Obviously, some people go a long way in order to be certain. And those who think we have absolutely no room on this planet even for the human beings who are already here can easily be convinced to do equally foolish, and self-destructive, things.

By making this point about the Earth’s actual carrying capacity, I am not denying we are causing global climate change. It is quite safe to assume that the doubters are incorrect, that global warming is occurring, and that it is, to some extent, unstoppable. But it is also important not to jump off the planet just yet.

We really do not have enough information to conclude that humanity will not be able to adjust to higher temperatures. What information we do have, from ice core studies of the last 4,500 years, is that there have been dozens of major swings in global temperature, ranging from an average global temperature low of 54 degrees Fahrenheit in 1600 A.D. to an average global temperature high of about 60 degrees Fahrenheit in 1100 B.C. The current average is just over 58.5 degrees Fahrenheit.

It is hard to find clear patterns in this data, but the most obvious one is that, if solar radiation decreases at the same time that volcanic activity increases, there is a fairly quick drop in the average global temperature. Both the amount of solar radiation and the severity of volcanic eruptions are, of course, outside our ability to control. But even that lack of control does not mean we should give up and ignore the evidence that our spewing of carbon dioxide into the atmosphere has noticeable effects.
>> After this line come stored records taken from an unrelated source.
-- ==== Sys2Proof/Machine/PortEvents.lean ====
section
/-! DEFINITION. The time base's and the ports' commands, the instruments' messages, and the expiries of the deadlines of the ports and of the pursuit unit
(chapter 6, R61, R67, R71). -/

namespace Sys2Proof.Machine

/-! ### SYNC (R142) -/

/-- SYNC_READ: reported time and offset (R142). -/
def execSyncRead (s : State) : Result := s.station .syncRead fun s => answered s .ok (bytes6 s.reportedNow ++ bytes6 s.time.offset)

/-- The reporting offset rewritten. -/
def State.setOffset (s : State) (offset : Time) : State := { s with time := { s.time with offset := offset } }

/-- SYNC, write form (R142). -/
def takeSyncWrite (value : BitVec 64) (s : State) : State × Response :=
  let offset := value.setWidth 48 - s.time.count
  if 2 ^ 48 ≤ value.toNat then bare s .range
  else if offset = s.time.offset then bare s .already
  else bare (s.setOffset offset) .ok

/-- SYNC_WRITE (R142). -/
def execSyncWrite (value : BitVec 64) (s : State) : Result := s.station (.syncWrite value) (takeSyncWrite value)

/-! ### PORT-STATUS (R139) -/

/-- The time left before the outstanding request's deadline; 0 once it has come (R139). -/
def State.rangeTimeLeft (s : State) : Nat :=
  match s.ports.outstanding with
  | some q => if reached s.now q.deadline then 0 else (q.deadline - s.now).toNat
  | none => 0

/-- PORT-STATUS's payload (R139, log 6). -/
def State.portStatusPayload (s : State) : List Byte :=
  [flagBit 0 s.ports.expectedFrame.isSome ||| flagBit 1 s.ports.latestMoveTag.isSome ||| flagBit 2 s.ports.outstanding.isSome,
    s.ports.expectedFrame.getD 0#8, s.ports.nextMoveTag, s.ports.latestMoveTag.getD 0#8, s.ports.nextRangeTag,
    (s.ports.outstanding.map (·.tag)).getD 0#8]
    ++ nat4 s.rangeTimeLeft

/-- PORT_STATUS (R139). -/
def execPortStatus (s : State) : Result := s.station .portStatus fun s => answered s .ok s.portStatusPayload

/-! ### Detector frames (R122 to R124) -/

/-- A spot offset within ±4,000 µrad (R121). -/
def spotInRange (x : Int) : Bool := decide (x.natAbs ≤ 4000)

/-- The frame passes its check (R122). -/
def Frame.passes (f : Frame) : Bool := f.parityAgrees && f.valid && spotInRange f.spotX && spotInRange f.spotY

/-- The size of the gap before a frame whose number is trusted (R123). -/
def frameGap (expected : Option Byte) (f : Frame) : Nat :=
  match expected with
  | some e => if f.parityAgrees then (f.number - e).toNat else 0
  | none => 0

/-- The expected frame number after a frame (R123). -/
def expectedAfter (expected : Option Byte) (f : Frame) : Option Byte :=
  if f.parityAgrees then some (f.number + 1) else expected.map (· + 1)

/-- The port's check and count of a frame (R122, R123). -/
def State.countFrame (s : State) (f : Frame) : State :=
  (s.countFrameRejects (frameGap s.ports.expectedFrame f + if Frame.passes f then 0 else 1)).setExpectedFrame
    (expectedAfter s.ports.expectedFrame f)

/-- A frame arrives: it is counted, and a taken frame is passed on while the grant names a record and the part is RUNNING (R122, R124). -/
def State.takeFrame (s : State) (f : Frame) : State :=
  let s := s.countFrame f
  if Frame.passes f = true ∧ s.arbiter.grant.isSome = true ∧ s.arbiter.runMode = .running then s.pursuitFrame f else s

/-- DETECTOR_FRAME (R122). -/
def execDetectorFrame (f : Frame) (s : State) : Result := s.ownEvent (·.takeFrame f)

/-! ### Drive completions (R128 to R130) -/

/-- A drive completion is current (R128). -/
def State.moveIsCurrent (s : State) (tag : Byte) : Bool := decide (s.ports.latestMoveTag = some tag)

/-- An ARRIVED: a current one is passed on while the grant names a record (R129). -/
def State.takeArrived (s : State) (tag : Byte) : State :=
  if s.moveIsCurrent tag = true ∧ s.arbiter.grant.isSome = true then s.pursuitArrived else s

/-- ARRIVED (R129). -/
def execArrived (tag : Byte) (s : State) : Result := s.ownEvent (·.takeArrived tag)

/-- A FAULT: a current one sets DRIVE, and ends the pursuit while the grant names a record (R130). -/
def State.takeFault (s : State) (tag : Byte) : State :=
  if s.moveIsCurrent tag then
    let s := s.setDeviceNotice .drive
    if s.arbiter.grant.isSome then s.pursuitFault else s
  else s

/-- FAULT: whatever its reason (R72, R130). -/
def execDriveFault (tag : Byte) (_reason : DriveFaultReason) (s : State) : Result := s.ownEvent (·.takeFault tag)

/-! ### Range completions and the range timeout (R133, R134) -/

/-- A range completion is current (R133). -/
def State.rangeIsCurrent (s : State) (tag : Byte) : Bool :=
  match s.ports.outstanding with
  | some q => decide (q.tag = tag)
  | none => false

/-- A READING: a current one ends the outstanding request and is passed on (R133). -/
def State.takeReading (s : State) (tag : Byte) (distance : Nat) : State :=
  if s.rangeIsCurrent tag then s.withdrawRange.pursuitReading distance else s

/-- READING (R133). -/
def execReading (tag : Byte) (distance : Nat) (s : State) : Result := s.ownEvent (·.takeReading tag distance)

/-- A FAIL: a current one ends the outstanding request and is passed on (R133). -/
def State.takeFail (s : State) (tag : Byte) : State := if s.rangeIsCurrent tag then s.withdrawRange.pursuitFail else s

/-- FAIL: whatever its reason (R55, R62, R133). -/
def execFail (tag : Byte) (_reason : RangeFailReason) (s : State) : Result := s.ownEvent (·.takeFail tag)

/-- The outstanding request's deadline has come (R134, log 2). -/
def State.rangeExpired (s : State) : Bool :=
  match s.ports.outstanding with
  | some q => reached s.now q.deadline
  | none => false

/-- A range timeout: the request becomes absent, RANGE is set, and a FAIL is passed on (R134). -/
def State.takeRangeTimeout (s : State) : State :=
  if s.rangeExpired then (s.withdrawRange.setDeviceNotice .range).pursuitFail else s

/-- RANGE_TIMEOUT (R134). -/
def execRangeTimeout (s : State) : Result := s.ownEvent (·.takeRangeTimeout)

/-! ### The pursuit unit's deadlines (R61, R67, R71) -/

/-- COAST_DEADLINE_EXPIRY (R67). -/
def execCoastDeadlineExpiry (s : State) : Result := s.ownEvent fun s => if s.coastExpired then s.takeCoastExpiry else s

/-- SEARCH_DEADLINE_EXPIRY (R71). -/
def execSearchDeadlineExpiry (s : State) : Result := s.ownEvent fun s => if s.searchExpired then s.pursuitLost else s

/-- FIX_WAIT_EXPIRY (R61). -/
def execFixWaitExpiry (s : State) : Result := s.ownEvent fun s => if s.fixWaitExpired then s.takeFixWaitExpiry else s

end Sys2Proof.Machine
end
Similarly, just because it is futile for us to attempt to toilet-train the 13% of the Earth’s biomass that is bacteria, that does not mean that our goals of creating cleaner air and cleaner water through sanitation and other environmentally-sound efforts, which we have only relatively recently begun to engage in, are also futile.

It does mean, though, that we should pause long enough in our fears to realize that abruptly stopping the use of fossil fuel energy by human civilizations will not save us. Because it can be safely predicted that that would — in and of itself — seriously disrupt human life, with casualties probably in the billions.

It does seem prudent, though, to gradually minimize our effects on global climate change, always keeping in mind that the cure not be worse than the disease. At least until we know, in a century or two, how well we are reacting to higher temperatures. Because we also know that higher temperatures, up to a point, mean more biomass, more carrying capacity, for the Earth.

The Earth is thought to have been much warmer 600 to 800 million years ago, and it is fairly certain that approximately 56 million years ago the average global temperature was as high as 73 degrees Fahrenheit — 15 degrees higher than our current global average. The exceedingly lush plant life back then reminds many of one thing: dinosaurs. That is why the prediction of much higher global temperatures scares some people into thinking that dinosaurs will make a comeback. Not to worry. We have powerful guns now, so we can eat them too.

But this alluring image of maybe being able to eat dinosaurs in the future should not induce us to mess with climate change. It is not possible for us to completely eliminate our effects on climate unless we cease to exist. But it is possible, and probably safest for all concerned, to minimize our effects whenever we notice we are causing problems, as we did recently when the ozone layer was thinning.

There are, of course, many ways to downsize our carbon footprint. I wonder sometimes whether an ancient human civilization had to face environmental issues similar to those which rightfully concern us. I imagine, if they did, that their solution could have been radical downsizing. Perhaps at first only humans under five and a half feet tall were allowed to reproduce. Within a century, only those under five feet tall. And so on — until they became insects.

This thought makes me optimistic for our future, because we all know — all too well — that the Earth can nourish and sustain quadrillions of insects.